*About this exercise*
Nothing in the records may be dropped or altered when you repeat them.

■ ■ ■ ■ ■ ■ ■

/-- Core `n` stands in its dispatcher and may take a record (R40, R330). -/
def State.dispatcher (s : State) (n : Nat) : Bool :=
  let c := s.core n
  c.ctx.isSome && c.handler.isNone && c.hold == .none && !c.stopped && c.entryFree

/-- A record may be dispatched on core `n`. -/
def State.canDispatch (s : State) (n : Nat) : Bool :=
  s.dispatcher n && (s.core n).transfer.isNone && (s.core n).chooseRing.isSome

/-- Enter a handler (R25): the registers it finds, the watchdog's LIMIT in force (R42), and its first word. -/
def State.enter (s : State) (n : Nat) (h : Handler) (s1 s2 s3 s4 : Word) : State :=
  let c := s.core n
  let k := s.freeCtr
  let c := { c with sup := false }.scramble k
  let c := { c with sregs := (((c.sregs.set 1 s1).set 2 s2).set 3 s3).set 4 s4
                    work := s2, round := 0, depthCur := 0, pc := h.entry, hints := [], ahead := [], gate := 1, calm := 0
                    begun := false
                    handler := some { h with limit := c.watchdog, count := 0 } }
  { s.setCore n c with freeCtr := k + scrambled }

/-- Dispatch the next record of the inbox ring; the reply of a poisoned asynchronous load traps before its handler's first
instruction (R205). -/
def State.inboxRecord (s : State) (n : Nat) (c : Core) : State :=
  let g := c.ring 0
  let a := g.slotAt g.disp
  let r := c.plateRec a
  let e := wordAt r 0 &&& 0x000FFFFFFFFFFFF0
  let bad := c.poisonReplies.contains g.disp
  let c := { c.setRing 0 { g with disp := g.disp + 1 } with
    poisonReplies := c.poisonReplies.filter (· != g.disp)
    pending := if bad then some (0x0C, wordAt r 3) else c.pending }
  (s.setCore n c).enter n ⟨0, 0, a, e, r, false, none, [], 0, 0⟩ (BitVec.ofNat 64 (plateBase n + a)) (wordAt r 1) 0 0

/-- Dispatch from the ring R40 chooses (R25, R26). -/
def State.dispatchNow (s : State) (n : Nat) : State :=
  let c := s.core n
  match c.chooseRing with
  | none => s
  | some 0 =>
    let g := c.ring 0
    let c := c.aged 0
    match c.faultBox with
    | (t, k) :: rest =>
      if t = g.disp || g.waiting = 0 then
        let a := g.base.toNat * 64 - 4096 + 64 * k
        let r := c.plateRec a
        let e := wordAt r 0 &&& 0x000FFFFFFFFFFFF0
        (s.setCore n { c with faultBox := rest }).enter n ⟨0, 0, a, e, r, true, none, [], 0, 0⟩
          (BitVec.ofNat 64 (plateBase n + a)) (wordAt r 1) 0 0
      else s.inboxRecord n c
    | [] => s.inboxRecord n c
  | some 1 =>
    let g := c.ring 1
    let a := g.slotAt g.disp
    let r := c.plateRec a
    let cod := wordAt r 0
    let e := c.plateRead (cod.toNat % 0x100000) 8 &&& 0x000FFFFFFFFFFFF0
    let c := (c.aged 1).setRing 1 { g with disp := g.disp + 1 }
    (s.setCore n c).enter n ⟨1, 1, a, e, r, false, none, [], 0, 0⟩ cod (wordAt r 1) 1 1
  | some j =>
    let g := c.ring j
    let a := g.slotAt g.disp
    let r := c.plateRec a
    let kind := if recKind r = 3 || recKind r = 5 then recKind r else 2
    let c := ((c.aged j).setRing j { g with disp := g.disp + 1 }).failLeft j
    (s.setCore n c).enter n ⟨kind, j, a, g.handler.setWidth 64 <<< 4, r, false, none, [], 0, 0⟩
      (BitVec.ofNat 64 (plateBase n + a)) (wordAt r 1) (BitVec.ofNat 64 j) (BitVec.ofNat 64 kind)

■ ■ ■ ■ ■ ■ ■

*Task output*
/-- Core `n` stands in its dispatcher and may take a record (R40, R330). -/
def State.dispatcher (s : State) (n : Nat) : Bool :=
  let c := s.core n
  c.ctx.isSome && c.handler.isNone && c.hold == .none && !c.stopped && c.entryFree

/-- A record may be dispatched on core `n`. -/
def State.canDispatch (s : State) (n : Nat) : Bool :=
  s.dispatcher n && (s.core n).transfer.isNone && (s.core n).chooseRing.isSome

/-- Enter a handler (R25): the registers it finds, the watchdog's LIMIT in force (R42), and its first word. -/
def State.enter (s : State) (n : Nat) (h : Handler) (s1 s2 s3 s4 : Word) : State :=
  let c := s.core n
  let k := s.freeCtr
  let c := { c with sup := false }.scramble k
  let c := { c with sregs := (((c.sregs.set 1 s1).set 2 s2).set 3 s3).set 4 s4
                    work := s2, round := 0, depthCur := 0, pc := h.entry, hints := [], ahead := [], gate := 1, calm := 0
                    begun := false
                    handler := some { h with limit := c.watchdog, count := 0 } }
  { s.setCore n c with freeCtr := k + scrambled }

/-- Dispatch the next record of the inbox ring; the reply of a poisoned asynchronous load traps before its handler's first
instruction (R205). -/
def State.inboxRecord (s : State) (n : Nat) (c : Core) : State :=
  let g := c.ring 0
  let a := g.slotAt g.disp
  let r := c.plateRec a
  let e := wordAt r 0 &&& 0x000FFFFFFFFFFFF0
  let bad := c.poisonReplies.contains g.disp
  let c := { c.setRing 0 { g with disp := g.disp + 1 } with
    poisonReplies := c.poisonReplies.filter (· != g.disp)
    pending := if bad then some (0x0C, wordAt r 3) else c.pending }
  (s.setCore n c).enter n ⟨0, 0, a, e, r, false, none, [], 0, 0⟩ (BitVec.ofNat 64 (plateBase n + a)) (wordAt r 1) 0 0

/-- Dispatch from the ring R40 chooses (R25, R26). -/
def State.dispatchNow (s : State) (n : Nat) : State :=
  let c := s.core n
  match c.chooseRing with
  | none => s
  | some 0 =>
    let g := c.ring 0
    let c := c.aged 0
    match c.faultBox with
    | (t, k) :: rest =>
      if t = g.disp || g.waiting = 0 then
        let a := g.base.toNat * 64 - 4096 + 64 * k
        let r := c.plateRec a
        let e := wordAt r 0 &&& 0x000FFFFFFFFFFFF0
        (s.setCore n { c with faultBox := rest }).enter n ⟨0, 0, a, e, r, true, none, [], 0, 0⟩
          (BitVec.ofNat 64 (plateBase n + a)) (wordAt r 1) 0 0
      else s.inboxRecord n c
    | [] => s.inboxRecord n c
  | some 1 =>
    let g := c.ring 1
    let a := g.slotAt g.disp
    let r := c.plateRec a
    let cod := wordAt r 0
    let e := c.plateRead (cod.toNat % 0x100000) 8 &&& 0x000FFFFFFFFFFFF0
    let c := (c.aged 1).setRing 1 { g with disp := g.disp + 1 }
    (s.setCore n c).enter n ⟨1, 1, a, e, r, false, none, [], 0, 0⟩ cod (wordAt r 1) 1 1
  | some j =>
    let g := c.ring j
    let a := g.slotAt g.disp
    let r := c.plateRec a
    let kind := if recKind r = 3 || recKind r = 5 then recKind r else 2
    let c := ((c.aged j).setRing j { g with disp := g.disp + 1 }).failLeft j
    (s.setCore n c).enter n ⟨kind, j, a, g.handler.setWidth 64 <<< 4, r, false, none, [], 0, 0⟩
      (BitVec.ofNat 64 (plateBase n + a)) (wordAt r 1) (BitVec.ofNat 64 j) (BitVec.ofNat 64 kind)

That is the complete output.